**Instructions for the task**
Note each line in the data below that holds "store", and copy it.

**The data**

-- ==== Sys2Proof/Laws/State.lean ====
section
/-! SUPPORT. What each named update of the state leaves alone, field by field, and what a reading after it gives, so that
no later proof unfolds a record update. -/
namespace Sys2Proof.Machine

open Sys2Proof

/-! ## A configuration register is set -/

@[simp] theorem State.cfgSet_part (s : State) (r : CfgReg) (v : Word) : (s.cfgSet r v).part = s.part := rfl
@[simp] theorem State.cfgSet_sys (s : State) (r : CfgReg) (v : Word) : (s.cfgSet r v).sys = s.sys := rfl
@[simp] theorem State.cfgSet_pwr (s : State) (r : CfgReg) (v : Word) : (s.cfgSet r v).pwr = s.pwr := rfl
@[simp] theorem State.cfgSet_pads (s : State) (r : CfgReg) (v : Word) : (s.cfgSet r v).pads = s.pads := rfl
@[simp] theorem State.cfgSet_day (s : State) (r : CfgReg) (v : Word) : (s.cfgSet r v).day = s.day := rfl
@[simp] theorem State.cfgSet_desk (s : State) (r : CfgReg) (v : Word) : (s.cfgSet r v).desk = s.desk := rfl
@[simp] theorem State.cfgSet_dport (s : State) (r : CfgReg) (v : Word) : (s.cfgSet r v).dport = s.dport := rfl
@[simp] theorem State.cfgSet_cport (s : State) (r : CfgReg) (v : Word) : (s.cfgSet r v).cport = s.cport := rfl
@[simp] theorem State.cfgSet_chute (s : State) (r : CfgReg) (v : Word) : (s.cfgSet r v).chute = s.chute := rfl
@[simp] theorem State.cfgSet_tickets (s : State) (r : CfgReg) (v : Word) : (s.cfgSet r v).tickets = s.tickets := rfl
@[simp] theorem State.cfgSet_events (s : State) (r : CfgReg) (v : Word) : (s.cfgSet r v).events = s.events := rfl
@[simp] theorem State.cfgSet_orders (s : State) (r : CfgReg) (v : Word) : (s.cfgSet r v).orders = s.orders := rfl
@[simp] theorem State.cfgSet_store (s : State) (r : CfgReg) (v : Word) : (s.cfgSet r v).store = s.store := rfl
@[simp] theorem State.cfgSet_porter (s : State) (r : CfgReg) (v : Word) : (s.cfgSet r v).porter = s.porter := rfl
@[simp] theorem State.cfgSet_collate (s : State) (r : CfgReg) (v : Word) : (s.cfgSet r v).collate = s.collate := rfl
@[simp] theorem State.cfgSet_radio (s : State) (r : CfgReg) (v : Word) : (s.cfgSet r v).radio = s.radio := rfl
@[simp] theorem State.cfgSet_modem (s : State) (r : CfgReg) (v : Word) : (s.cfgSet r v).modem = s.modem := rfl
@[simp] theorem State.cfgSet_census (s : State) (r : CfgReg) (v : Word) : (s.cfgSet r v).census = s.census := rfl
@[simp] theorem State.cfgSet_frame (s : State) (r : CfgReg) (v : Word) : (s.cfgSet r v).frame = s.frame := rfl
@[simp] theorem State.cfgSet_link (s : State) (r : CfgReg) (v : Word) : (s.cfgSet r v).link = s.link := rfl
@[simp] theorem State.cfgSet_ledger (s : State) (r : CfgReg) (v : Word) : (s.cfgSet r v).ledger = s.ledger := rfl
@[simp] theorem State.cfgSet_trim (s : State) (r : CfgReg) (v : Word) : (s.cfgSet r v).trim = s.trim := rfl
@[simp] theorem State.cfgSet_noise (s : State) (r : CfgReg) (v : Word) : (s.cfgSet r v).noise = s.noise := rfl
@[simp] theorem State.cfgSet_vault (s : State) (r : CfgReg) (v : Word) : (s.cfgSet r v).vault = s.vault := rfl
@[simp] theorem State.cfgSet_ssw (s : State) (r : CfgReg) (v : Word) : (s.cfgSet r v).ssw = s.ssw := rfl
@[simp] theorem State.cfgSet_tamper (s : State) (r : CfgReg) (v : Word) : (s.cfgSet r v).tamper = s.tamper := rfl
@[simp] theorem State.cfgSet_gpio (s : State) (r : CfgReg) (v : Word) : (s.cfgSet r v).gpio = s.gpio := rfl
@[simp] theorem State.cfgSet_rows (s : State) (r : CfgReg) (v : Word) : (s.cfgSet r v).rows = s.rows := rfl
@[simp] theorem State.cfgSet_ed (s : State) (r : CfgReg) (v : Word) : (s.cfgSet r v).ed = s.ed := rfl
@[simp] theorem State.cfgSet_drawn (s : State) (r : CfgReg) (v : Word) : (s.cfgSet r v).drawn = s.drawn := rfl
@[simp] theorem State.cfgSet_pending (s : State) (r : CfgReg) (v : Word) : (s.cfgSet r v).pending = s.pending := rfl

/-! ## An edition is counted -/

@[simp] theorem State.bump_part (s : State) (u : EdUnit) : (s.bump u).part = s.part := rfl
@[simp] theorem State.bump_cfg (s : State) (u : EdUnit) : (s.bump u).cfg = s.cfg := rfl
@[simp] theorem State.bump_sys (s : State) (u : EdUnit) : (s.bump u).sys = s.sys := rfl
@[simp] theorem State.bump_pwr (s : State) (u : EdUnit) : (s.bump u).pwr = s.pwr := rfl
@[simp] theorem State.bump_pads (s : State) (u : EdUnit) : (s.bump u).pads = s.pads := rfl
@[simp] theorem State.bump_day (s : State) (u : EdUnit) : (s.bump u).day = s.day := rfl
@[simp] theorem State.bump_desk (s : State) (u : EdUnit) : (s.bump u).desk = s.desk := rfl
@[simp] theorem State.bump_dport (s : State) (u : EdUnit) : (s.bump u).dport = s.dport := rfl
@[simp] theorem State.bump_cport (s : State) (u : EdUnit) : (s.bump u).cport = s.cport := rfl
@[simp] theorem State.bump_chute (s : State) (u : EdUnit) : (s.bump u).chute = s.chute := rfl
@[simp] theorem State.bump_tickets (s : State) (u : EdUnit) : (s.bump u).tickets = s.tickets := rfl
@[simp] theorem State.bump_events (s : State) (u : EdUnit) : (s.bump u).events = s.events := rfl
@[simp] theorem State.bump_orders (s : State) (u : EdUnit) : (s.bump u).orders = s.orders := rfl
@[simp] theorem State.bump_store (s : State) (u : EdUnit) : (s.bump u).store = s.store := rfl
@[simp] theorem State.bump_porter (s : State) (u : EdUnit) : (s.bump u).porter = s.porter := rfl
@[simp] theorem State.bump_collate (s : State) (u : EdUnit) : (s.bump u).collate = s.collate := rfl
@[simp] theorem State.bump_radio (s : State) (u : EdUnit) : (s.bump u).radio = s.radio := rfl
@[simp] theorem State.bump_modem (s : State) (u : EdUnit) : (s.bump u).modem = s.modem := rfl
@[simp] theorem State.bump_census (s : State) (u : EdUnit) : (s.bump u).census = s.census := rfl
@[simp] theorem State.bump_frame (s : State) (u : EdUnit) : (s.bump u).frame = s.frame := rfl
@[simp] theorem State.bump_link (s : State) (u : EdUnit) : (s.bump u).link = s.link := rfl
@[simp] theorem State.bump_ledger (s : State) (u : EdUnit) : (s.bump u).ledger = s.ledger := rfl
@[simp] theorem State.bump_trim (s : State) (u : EdUnit) : (s.bump u).trim = s.trim := rfl
@[simp] theorem State.bump_noise (s : State) (u : EdUnit) : (s.bump u).noise = s.noise := rfl
@[simp] theorem State.bump_vault (s : State) (u : EdUnit) : (s.bump u).vault = s.vault := rfl
@[simp] theorem State.bump_ssw (s : State) (u : EdUnit) : (s.bump u).ssw = s.ssw := rfl
@[simp] theorem State.bump_tamper (s : State) (u : EdUnit) : (s.bump u).tamper = s.tamper := rfl
@[simp] theorem State.bump_gpio (s : State) (u : EdUnit) : (s.bump u).gpio = s.gpio := rfl
@[simp] theorem State.bump_rows (s : State) (u : EdUnit) : (s.bump u).rows = s.rows := rfl
@[simp] theorem State.bump_drawn (s : State) (u : EdUnit) : (s.bump u).drawn = s.drawn := rfl
@[simp] theorem State.bump_pending (s : State) (u : EdUnit) : (s.bump u).pending = s.pending := rfl

/-! ## A ticket is changed -/

@[simp] theorem State.updTicket_part (s : State) (n : Nat) (f : Ticket → Ticket) : (s.updTicket n f).part = s.part :=
    rfl
@[simp] theorem State.updTicket_cfg (s : State) (n : Nat) (f : Ticket → Ticket) : (s.updTicket n f).cfg = s.cfg := rfl
@[simp] theorem State.updTicket_sys (s : State) (n : Nat) (f : Ticket → Ticket) : (s.updTicket n f).sys = s.sys := rfl
@[simp] theorem State.updTicket_pwr (s : State) (n : Nat) (f : Ticket → Ticket) : (s.updTicket n f).pwr = s.pwr := rfl
@[simp] theorem State.updTicket_pads (s : State) (n : Nat) (f : Ticket → Ticket) : (s.updTicket n f).pads = s.pads :=
    rfl
@[simp] theorem State.updTicket_day (s : State) (n : Nat) (f : Ticket → Ticket) : (s.updTicket n f).day = s.day := rfl
@[simp] theorem State.updTicket_desk (s : State) (n : Nat) (f : Ticket → Ticket) : (s.updTicket n f).desk = s.desk :=
    rfl
@[simp] theorem State.updTicket_dport (s : State) (n : Nat) (f : Ticket → Ticket) : (s.updTicket n f).dport = s.dport :=
    rfl
@[simp] theorem State.updTicket_cport (s : State) (n : Nat) (f : Ticket → Ticket) : (s.updTicket n f).cport = s.cport :=
    rfl
@[simp] theorem State.updTicket_chute (s : State) (n : Nat) (f : Ticket → Ticket) : (s.updTicket n f).chute = s.chute :=
    rfl
@[simp] theorem State.updTicket_events (s : State) (n : Nat) (f : Ticket → Ticket) : (s.updTicket n f).events = s.events :=
    rfl
@[simp] theorem State.updTicket_orders (s : State) (n : Nat) (f : Ticket → Ticket) : (s.updTicket n f).orders = s.orders :=
    rfl
@[simp] theorem State.updTicket_store (s : State) (n : Nat) (f : Ticket → Ticket) : (s.updTicket n f).store = s.store :=
    rfl
@[simp] theorem State.updTicket_porter (s : State) (n : Nat) (f : Ticket → Ticket) : (s.updTicket n f).porter = s.porter :=
    rfl
@[simp] theorem State.updTicket_collate (s : State) (n : Nat) (f : Ticket → Ticket) : (s.updTicket n f).collate = s.collate :=
    rfl
@[simp] theorem State.updTicket_radio (s : State) (n : Nat) (f : Ticket → Ticket) : (s.updTicket n f).radio = s.radio :=
    rfl
@[simp] theorem State.updTicket_modem (s : State) (n : Nat) (f : Ticket → Ticket) : (s.updTicket n f).modem = s.modem :=
    rfl
@[simp] theorem State.updTicket_census (s : State) (n : Nat) (f : Ticket → Ticket) : (s.updTicket n f).census = s.census :=
    rfl
@[simp] theorem State.updTicket_frame (s : State) (n : Nat) (f : Ticket → Ticket) : (s.updTicket n f).frame = s.frame :=
    rfl
@[simp] theorem State.updTicket_link (s : State) (n : Nat) (f : Ticket → Ticket) : (s.updTicket n f).link = s.link :=
    rfl
@[simp] theorem State.updTicket_ledger (s : State) (n : Nat) (f : Ticket → Ticket) : (s.updTicket n f).ledger = s.ledger :=
    rfl
@[simp] theorem State.updTicket_trim (s : State) (n : Nat) (f : Ticket → Ticket) : (s.updTicket n f).trim = s.trim :=
    rfl
@[simp] theorem State.updTicket_noise (s : State) (n : Nat) (f : Ticket → Ticket) : (s.updTicket n f).noise = s.noise :=
    rfl
@[simp] theorem State.updTicket_vault (s : State) (n : Nat) (f : Ticket → Ticket) : (s.updTicket n f).vault = s.vault :=
    rfl
@[simp] theorem State.updTicket_ssw (s : State) (n : Nat) (f : Ticket → Ticket) : (s.updTicket n f).ssw = s.ssw := rfl
@[simp] theorem State.updTicket_tamper (s : State) (n : Nat) (f : Ticket → Ticket) : (s.updTicket n f).tamper = s.tamper :=
    rfl
@[simp] theorem State.updTicket_gpio (s : State) (n : Nat) (f : Ticket → Ticket) : (s.updTicket n f).gpio = s.gpio :=
    rfl
@[simp] theorem State.updTicket_rows (s : State) (n : Nat) (f : Ticket → Ticket) : (s.updTicket n f).rows = s.rows :=
    rfl
@[simp] theorem State.updTicket_ed (s : State) (n : Nat) (f : Ticket → Ticket) : (s.updTicket n f).ed = s.ed := rfl
@[simp] theorem State.updTicket_drawn (s : State) (n : Nat) (f : Ticket → Ticket) : (s.updTicket n f).drawn = s.drawn :=
    rfl
@[simp] theorem State.updTicket_pending (s : State) (n : Nat) (f : Ticket → Ticket) : (s.updTicket n f).pending = s.pending :=
    rfl

/-! ## The radio is changed -/

@[simp] theorem setRad_part (s : State) (f : RadioSt → RadioSt) : (setRad f s).part = s.part := rfl
@[simp] theorem setRad_cfg (s : State) (f : RadioSt → RadioSt) : (setRad f s).cfg = s.cfg := rfl
@[simp] theorem setRad_sys (s : State) (f : RadioSt → RadioSt) : (setRad f s).sys = s.sys := rfl
@[simp] theorem setRad_pwr (s : State) (f : RadioSt → RadioSt) : (setRad f s).pwr = s.pwr := rfl
@[simp] theorem setRad_pads (s : State) (f : RadioSt → RadioSt) : (setRad f s).pads = s.pads := rfl
@[simp] theorem setRad_day (s : State) (f : RadioSt → RadioSt) : (setRad f s).day = s.day := rfl
@[simp] theorem setRad_desk (s : State) (f : RadioSt → RadioSt) : (setRad f s).desk = s.desk := rfl
@[simp] theorem setRad_dport (s : State) (f : RadioSt → RadioSt) : (setRad f s).dport = s.dport := rfl
@[simp] theorem setRad_cport (s : State) (f : RadioSt → RadioSt) : (setRad f s).cport = s.cport := rfl
@[simp] theorem setRad_chute (s : State) (f : RadioSt → RadioSt) : (setRad f s).chute = s.chute := rfl
@[simp] theorem setRad_tickets (s : State) (f : RadioSt → RadioSt) : (setRad f s).tickets = s.tickets := rfl
@[simp] theorem setRad_events (s : State) (f : RadioSt → RadioSt) : (setRad f s).events = s.events := rfl
@[simp] theorem setRad_orders (s : State) (f : RadioSt → RadioSt) : (setRad f s).orders = s.orders := rfl
@[simp] theorem setRad_store (s : State) (f : RadioSt → RadioSt) : (setRad f s).store = s.store := rfl
@[simp] theorem setRad_porter (s : State) (f : RadioSt → RadioSt) : (setRad f s).porter = s.porter := rfl
@[simp] theorem setRad_collate (s : State) (f : RadioSt → RadioSt) : (setRad f s).collate = s.collate := rfl
@[simp] theorem setRad_modem (s : State) (f : RadioSt → RadioSt) : (setRad f s).modem = s.modem := rfl
@[simp] theorem setRad_census (s : State) (f : RadioSt → RadioSt) : (setRad f s).census = s.census := rfl
@[simp] theorem setRad_frame (s : State) (f : RadioSt → RadioSt) : (setRad f s).frame = s.frame := rfl
@[simp] theorem setRad_link (s : State) (f : RadioSt → RadioSt) : (setRad f s).link = s.link := rfl
@[simp] theorem setRad_ledger (s : State) (f : RadioSt → RadioSt) : (setRad f s).ledger = s.ledger := rfl
@[simp] theorem setRad_trim (s : State) (f : RadioSt → RadioSt) : (setRad f s).trim = s.trim := rfl
@[simp] theorem setRad_noise (s : State) (f : RadioSt → RadioSt) : (setRad f s).noise = s.noise := rfl
@[simp] theorem setRad_vault (s : State) (f : RadioSt → RadioSt) : (setRad f s).vault = s.vault := rfl
@[simp] theorem setRad_ssw (s : State) (f : RadioSt → RadioSt) : (setRad f s).ssw = s.ssw := rfl
@[simp] theorem setRad_tamper (s : State) (f : RadioSt → RadioSt) : (setRad f s).tamper = s.tamper := rfl
@[simp] theorem setRad_gpio (s : State) (f : RadioSt → RadioSt) : (setRad f s).gpio = s.gpio := rfl
@[simp] theorem setRad_rows (s : State) (f : RadioSt → RadioSt) : (setRad f s).rows = s.rows := rfl
@[simp] theorem setRad_ed (s : State) (f : RadioSt → RadioSt) : (setRad f s).ed = s.ed := rfl
@[simp] theorem setRad_drawn (s : State) (f : RadioSt → RadioSt) : (setRad f s).drawn = s.drawn := rfl
@[simp] theorem setRad_pending (s : State) (f : RadioSt → RadioSt) : (setRad f s).pending = s.pending := rfl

**Solution for this problem**
@[simp] theorem State.cfgSet_store (s : State) (r : CfgReg) (v : Word) : (s.cfgSet r v).store = s.store := rfl
@[simp] theorem State.bump_store (s : State) (u : EdUnit) : (s.bump u).store = s.store := rfl
@[simp] theorem State.updTicket_store (s : State) (n : Nat) (f : Ticket → Ticket) : (s.updTicket n f).store = s.store :=
@[simp] theorem setRad_store (s : State) (f : RadioSt → RadioSt) : (setRad f s).store = s.store := rfl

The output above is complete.